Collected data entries
******************************

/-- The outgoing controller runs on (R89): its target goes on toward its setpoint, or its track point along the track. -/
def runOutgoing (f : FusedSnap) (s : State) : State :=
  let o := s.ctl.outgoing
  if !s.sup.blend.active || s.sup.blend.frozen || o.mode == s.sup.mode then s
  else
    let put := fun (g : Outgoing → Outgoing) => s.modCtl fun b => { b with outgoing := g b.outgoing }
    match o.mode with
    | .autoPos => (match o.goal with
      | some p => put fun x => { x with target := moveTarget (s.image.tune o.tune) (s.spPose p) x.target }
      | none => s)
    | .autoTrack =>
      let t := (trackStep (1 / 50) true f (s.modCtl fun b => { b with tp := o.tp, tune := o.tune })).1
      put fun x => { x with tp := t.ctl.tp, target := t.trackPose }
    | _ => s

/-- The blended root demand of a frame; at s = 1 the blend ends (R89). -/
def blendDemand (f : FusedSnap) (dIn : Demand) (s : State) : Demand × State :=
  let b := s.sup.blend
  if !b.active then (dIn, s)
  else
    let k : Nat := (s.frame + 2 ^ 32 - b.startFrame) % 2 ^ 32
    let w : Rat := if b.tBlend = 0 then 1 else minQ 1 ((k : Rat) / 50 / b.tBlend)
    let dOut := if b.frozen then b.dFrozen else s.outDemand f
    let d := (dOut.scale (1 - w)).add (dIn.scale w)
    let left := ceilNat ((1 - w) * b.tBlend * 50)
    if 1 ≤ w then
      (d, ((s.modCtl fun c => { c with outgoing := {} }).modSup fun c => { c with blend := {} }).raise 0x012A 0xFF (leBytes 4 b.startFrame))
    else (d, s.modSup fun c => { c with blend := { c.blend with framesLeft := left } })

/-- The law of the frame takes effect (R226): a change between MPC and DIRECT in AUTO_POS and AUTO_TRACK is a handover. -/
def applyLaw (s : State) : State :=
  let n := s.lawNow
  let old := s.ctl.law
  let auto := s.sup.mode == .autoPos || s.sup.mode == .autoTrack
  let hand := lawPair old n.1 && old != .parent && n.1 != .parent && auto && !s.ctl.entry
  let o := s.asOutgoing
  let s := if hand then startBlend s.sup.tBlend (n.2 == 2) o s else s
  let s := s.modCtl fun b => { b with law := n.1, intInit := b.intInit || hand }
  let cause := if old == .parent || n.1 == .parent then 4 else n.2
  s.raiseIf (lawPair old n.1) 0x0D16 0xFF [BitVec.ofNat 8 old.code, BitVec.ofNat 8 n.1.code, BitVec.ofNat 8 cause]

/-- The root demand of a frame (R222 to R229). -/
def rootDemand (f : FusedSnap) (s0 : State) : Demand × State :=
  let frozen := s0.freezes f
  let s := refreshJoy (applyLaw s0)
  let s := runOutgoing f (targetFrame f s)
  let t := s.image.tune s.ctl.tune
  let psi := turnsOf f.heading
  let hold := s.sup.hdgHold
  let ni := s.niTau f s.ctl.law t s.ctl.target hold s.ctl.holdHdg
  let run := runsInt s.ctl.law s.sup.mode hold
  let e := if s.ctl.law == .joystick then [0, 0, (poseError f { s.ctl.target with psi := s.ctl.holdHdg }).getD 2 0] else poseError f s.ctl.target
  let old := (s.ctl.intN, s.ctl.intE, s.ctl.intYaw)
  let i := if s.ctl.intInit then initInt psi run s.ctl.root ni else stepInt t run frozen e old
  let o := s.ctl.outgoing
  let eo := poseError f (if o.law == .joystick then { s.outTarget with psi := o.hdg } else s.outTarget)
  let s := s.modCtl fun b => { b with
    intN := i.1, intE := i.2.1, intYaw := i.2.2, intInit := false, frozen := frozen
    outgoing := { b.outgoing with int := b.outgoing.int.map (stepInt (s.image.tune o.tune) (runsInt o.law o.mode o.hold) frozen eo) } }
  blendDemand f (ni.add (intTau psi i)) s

******************************

TASK TO CARRY OUT → In the data above, which lines include "intN"? Return those lines.

COMPLETED TASK →
  let old := (s.ctl.intN, s.ctl.intE, s.ctl.intYaw)
    intN := i.1, intE := i.2.1, intYaw := i.2.2, intInit := false, frozen := frozen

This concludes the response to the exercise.